Julie Hamby, a Buckhorn parent, said staff had been “basically threatened” about speaking at the meeting and told they would be fired if they discussed the proposed consolidation.

Buffy Gill, a teacher, denied that staff had been pressured to keep quiet.

She attempted to move the debate away from a comparison of the virtues of various elementary schools in the division.

“My children attend Chase City, and I’ve been blessed with wonderful experiences,” she said.

Gill said the Buckhorn community is not concerned about the quality of the schools they would be entering, but rather with the children entering schools that are at or near capacity.

She said teachers would forego raises now to keep Buckhorn open.

“When the economy does turn around, we would like to hear talk of raises,” she added.

Others debate numbers

Kent Wise asserted that Thornton’s projections underestimate the number of students in the system, “making the closing of any elementary school impossible.”

C.J. Dean referred to an Excel spreadsheet and said 55 students have not been accounted for in enrollment projections for the coming year.

Dean said a division-wide enrollment projection of 2,218 is based on Thornton’s projection that the Chase City fifth grade would be eliminated because the incoming 5th grade population will decline.
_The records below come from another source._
-- ==== Sys2Proof/Certificates/Slice0/Obligations.lean ====
section
/-!
DEFINITION. The statements for the provers: what a step, a command and a passing microtick do, by the numbered rules
of the manual, chapter by chapter, and what holds in every state.
-/

open Sys2Proof Sys2Proof.Machine

/-! ### The step -/

/-- A step with a command in front is that command's effect on the rest. -/
def Obligations.StepTakesFrontCommand : Prop :=
  ∀ (c : Instr) (s : State), step (s.withPending (c :: s.pending)) = exec c s

/-- On an empty queue one microtick goes by (log 1): the count advances by one modulo 2^32, is held while RST_N is low,
and without power nothing changes at all. Every running timer runs down by one and stands at 0 once it has run out: the
reply timeout and the wait for the modules (R15, R16), the stream timer and the align wait (R67, R71), the step timer,
the defer timer, the pull-in timers, no-current intervals and debounces of the sequencer (R100 to R102, R107, R114), the
watch timer, the chain wake timer and the hold interval (R158, R162, R164), the TAMPER debounce (R180), and the array's
operation (R167), which alone goes on while RST_N is low; the pack reference grows older, up to 65,535 ms (R76). Waiting
is additive (log 1): no event is lost between two spans of time. -/
def Obligations.WaitingPassesTime : Prop :=
  (∀ s : State, s.pending = [] →
    ∃ t, step s = .next t ∧ t.pending = [] ∧
      (s.power = ⟨true, false⟩ → t.now = s.now + 1) ∧
      (s.power = ⟨true, true⟩ → t.now = s.now) ∧
      (let down : Option Nat → Option Nat := Option.map (· - 1)
       let operation := s.tables.operation.map fun o => { o with remaining := o.remaining - 1 }
       (s.power = ⟨true, true⟩ → t = s.withTables { s.tables with operation := operation }) ∧
       (s.power = ⟨true, false⟩ →
         t.chain =
           { s.chain with
             transaction := s.chain.transaction.map fun x =>
               match x.phase with
               | .awaiting left => { x with phase := .awaiting (left - 1) }
               | .sending | .receiving => x
             enumeration := match s.chain.enumeration with
               | .running wait => .running (down wait)
               | .notBegun => .notBegun
               | .ended => .ended } ∧
         t.current =
           { s.current with
             streamTimer := down s.current.streamTimer
             alignWait := down s.current.alignWait
             reference := s.current.reference.map fun x => { x with elapsed := min 65535000 (x.elapsed + 1) } } ∧
         (∀ c,
           t.seq.coils.get c =
             { s.seq.coils.get c with
               pullInTimer := down (s.seq.coils.get c).pullInTimer
               noCurrent := down (s.seq.coils.get c).noCurrent } ∧
           t.seq.feedback.get c =
             { s.seq.feedback.get c with interval := down (s.seq.feedback.get c).interval }) ∧
         t.seq =
           { s.seq with
             stepTimer := down s.seq.stepTimer
             deferTimer := down s.seq.deferTimer
             coils := t.seq.coils
             feedback := t.seq.feedback } ∧
         t.sleep =
           { s.sleep with
             watchTimer := down s.sleep.watchTimer
             chainWakeTimer := down s.sleep.chainWakeTimer
             holdInterval := down s.sleep.holdInterval } ∧
         t.tables =
           { s.tables with
             operation := operation
             tamper := { s.tables.tamper with interval := down s.tables.tamper.interval } } ∧
         t.timebase = { s.timebase with microtick := s.now + 1 } ∧
         Touches [.timebase, .chain, .current, .seq, .sleep, .tables] s t)) ∧
      (s.power.powered = false → t = s)) ∧
  (∀ (m n : Nat) (s : State), elapse n (elapse m s) = elapse (m + n) s)

/-- Every command answers a next state, whatever the state; it touches only its own blocks; the queue of commands stays
as it is. -/
def Obligations.EveryCommandCompletesInItsBlocks : Prop :=
  ∀ (i : Instr) (s : State), ∃ t, exec i s = .next t ∧ Touches (blocksOf i) s t ∧ t.pending = s.pending

/-! ### Power and resets (R1, R21, R22, R38, R62, R68, R98, R123, R134, R151, R166, R184) -/

/-- The state after the first power-on reset, where the manual gives it: every volatile block blank, the event queue
empty, the found count 0 and the trim list empty, the engine IDLE, and the array as the part leaves the factory. The
invariants below hold at reset. That no frame is in reception on the chain link then is the model's choice (log 3). -/
def Obligations.ResetStateAndInvariants : Prop :=
  (State.reset.blank State.reset.north.rate ∧ State.reset.chain.unasked = false ∧
  State.reset.events = ⟨[], false⟩ ∧ State.reset.chain.foundCount = 0 ∧
  State.reset.chain.trims = List.replicate 20 none ∧
  State.reset.tables.engine = .idle ∧ State.reset.tables.failureCount = 0 ∧
  State.reset.tables.tamperLatch = false ∧ State.reset.tables.tamperErase = none ∧
  State.reset.tables.slotPointer = .zero ∧ State.reset.tables.counter = 0 ∧
  (∀ a, Memory.read State.reset.tables.array a = 0xFF) ∧ State.reset.pending = []) ∧
  (CoilsSafe State.reset ∧ ArraySafe State.reset ∧ CapacitiesHold State.reset ∧ OverflowMeansFull State.reset ∧
    RingSafe State.reset ∧ ChainSafe State.reset)

/-- R1: the straps give the rate at power-on reset and when RST_N goes high; no other command changes it; the status
block does not show it. -/
def Obligations.LinkRateFollowsTheStraps : Prop :=
  (∀ (lr1 lr0 : Bool) (s : State), ∃ t, exec (.powerOnReset ⟨lr1, lr0⟩) s = .next t ∧
    t.north.rate =
      (match lr1, lr0 with
       | false, false => LinkRate.mbit1
       | false, true => LinkRate.mbit2
       | true, false => LinkRate.mbit4
       | true, true => LinkRate.mbit8)) ∧
  (∀ (lr1 lr0 : Bool) (s : State), s.power = ⟨true, true⟩ → ∃ t, exec (.rstNHigh ⟨lr1, lr0⟩) s = .next t ∧
    t.north.rate =
      (match lr1, lr0 with
       | false, false => LinkRate.mbit1
       | false, true => LinkRate.mbit2
       | true, false => LinkRate.mbit4
       | true, true => LinkRate.mbit8)) ∧
  (∀ (i : Instr) (s t : State), (∀ straps, i ≠ .powerOnReset straps) → (∀ straps, i ≠ .rstNHigh straps) →
    exec i s = .next t → t.north.rate = s.north.rate) ∧
  (∀ (s : State) (r : LinkRate), (s.withNorth { s.north with rate := r }).statusBlock = s.statusBlock)

/-- Power-on reset, from any state in which no operation of the array is in flight: every volatile block is blank, the
event queue, trim list and found count are empty, the engine is IDLE with no failure, latch or tamper erase; the array,
the slot pointer, the counter and the update secret are kept; unless RST_N holds the part in reset, the debounces of the
feedback inputs that read CLOSED run for 15 ms and that of an active TAMPER for 10 ms from now (R102, R184), and the
inputs, WAKE_IN among them, keep their levels; a reply in reception is one that no transaction takes any more (R21, R15;
log 45); that the load result is NO_TABLES(FORMAT) and the chain sleep state ASLEEP before start-up has found them is
the model's choice (log 3). A power loss with an operation of the array in flight (R167, R168, R179): no coil stays
driven; a byte outside the block being erased or the bytes being programmed reads as before; the old slot stays active;
the counter holds its old value, or, in a counter write that start-up loading began, the old value or the new one whole
(which of them is a free value, log 9). -/
def Obligations.PowerOnAndPowerLoss : Prop :=
  (∀ (straps : Straps) (s : State), s.tables.operation = none →
    ∃ t, exec (.powerOnReset straps) s = .next t ∧ t.blank (strapRate straps) ∧
      t.power = ⟨true, s.power.rstNLow⟩ ∧ t.events = ⟨[], false⟩ ∧ t.chain.foundCount = 0 ∧
      t.chain.trims = List.replicate 20 none ∧ t.chain.enumeration = .notBegun ∧ t.tables.engine = .idle ∧
      t.tables.failureCount = 0 ∧ t.tables.tamperLatch = false ∧ t.tables.tamperErase = none ∧
      t.tables.startUp = .waiting ∧ t.tables.array = s.tables.array ∧
      t.tables.slotPointer = s.tables.slotPointer ∧ t.tables.counter = s.tables.counter ∧
      t.tables.secret = s.tables.secret ∧ t.tables.operation = none ∧ t.tables.loadResult = .noTables .format ∧
      t.sleep.wakeInHigh = s.sleep.wakeInHigh ∧ t.sleep.chainSleep = .asleep ∧ t.freeIndex = s.freeIndex ∧
      t.pending = s.pending ∧
      (t.chain.unasked = true ↔ s.chain.unasked = true ∨ ∃ f, s.chain.transaction = some ⟨f, .receiving⟩) ∧
      (let run (level : Bool) (time : Nat) : DebouncedInput :=
         ⟨level, false, if level = true ∧ s.power.rstNLow = false then some time else none⟩
       (∀ c, t.seq.feedback.get c = run (s.seq.feedback.get c).raw 15000 ∧
         (t.seq.coils.get c).sense = (s.seq.coils.get c).sense) ∧
       t.tables.tamper = run s.tables.tamper.raw 10000)) ∧
  (∀ s : State, s.power.powered = true → ArraySafe s →
    ∃ t, exec .powerLoss s = .next t ∧ t.power.powered = false ∧ t.noCoilDriven = true ∧ t.tables.operation = none ∧
      t.chain.transaction = none ∧
      (t.chain.unasked = true ↔ s.chain.unasked = true ∨ ∃ f, s.chain.transaction = some ⟨f, .receiving⟩) ∧
      (∀ a, (∀ block tamper left, s.tables.operation = some ⟨.erase block tamper, left⟩ →
              ¬ (block * 2048 ≤ a ∧ a < block * 2048 + 2048)) →
            (∀ address bytes left, s.tables.operation = some ⟨.program address bytes, left⟩ →
              ¬ (address ≤ a ∧ a < address + bytes.length)) →
            Memory.read t.tables.array a = Memory.read s.tables.array a) ∧
      t.tables.slotPointer = s.tables.slotPointer ∧
      ((∀ v left, s.tables.operation ≠ some ⟨.counterWrite v true, left⟩) → t.tables.counter = s.tables.counter) ∧
      (t.tables.counter = s.tables.counter ∨
        ∃ left, s.tables.operation = some ⟨.counterWrite t.tables.counter true, left⟩))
Additionally, one pre-k and two kindergarten classes would have to be eliminated if the teaching staff at South Hill Elementary is not increased, he said.

“Pre-K is traditionally in Mecklenburg County has been reserved for the children that have needs,” he said.

“Can we legally deny access to kindergarten age students?”

Quoting statistics from the Virginia Department of Education website, fourth grade parent Marah Michael questioned the safety of county schools where Buckhorn students would attend.

She said the DOE tracks incidents that could affect safety, including weapons offenses, including offenses against fellow students and staff, alcohol and tobacco violations, disorderly behavior and technology offenses. She said she totaled all the incidents for the 2009-10 year and found the following:

n Clarksville, 268 recorded incidents, 1 per 1.7 students;

n South Hill, 236 incidents, 1 per 2.9 students;

n Chase City, 132 incidents, 1 per 3.8 students;

n Buckhorn, 28 incidents, 1 per 9.6 students.

“That tells me Buckhorn has the most respect for teachers and peers as well. Why are not other schools trying to reach the standards set by Buckhorn?” she asked.

Her daughter, Holly, a sixth grade student at Park View Middle School, told the audience she had entered Buckhorn after attending a school with 1,000 students.

The final speaker of the evening was 10-year-old Tristan, a 5th grader at Buckhorn who asked what would become of the great teachers and awesome students if the school is closed. At Buckhorn she received attention from the teachers and found it easier to form friendships with classmates, she said.

“We have the right to say ‘no,’” she asserted.

The sound of applause filled the crowded room.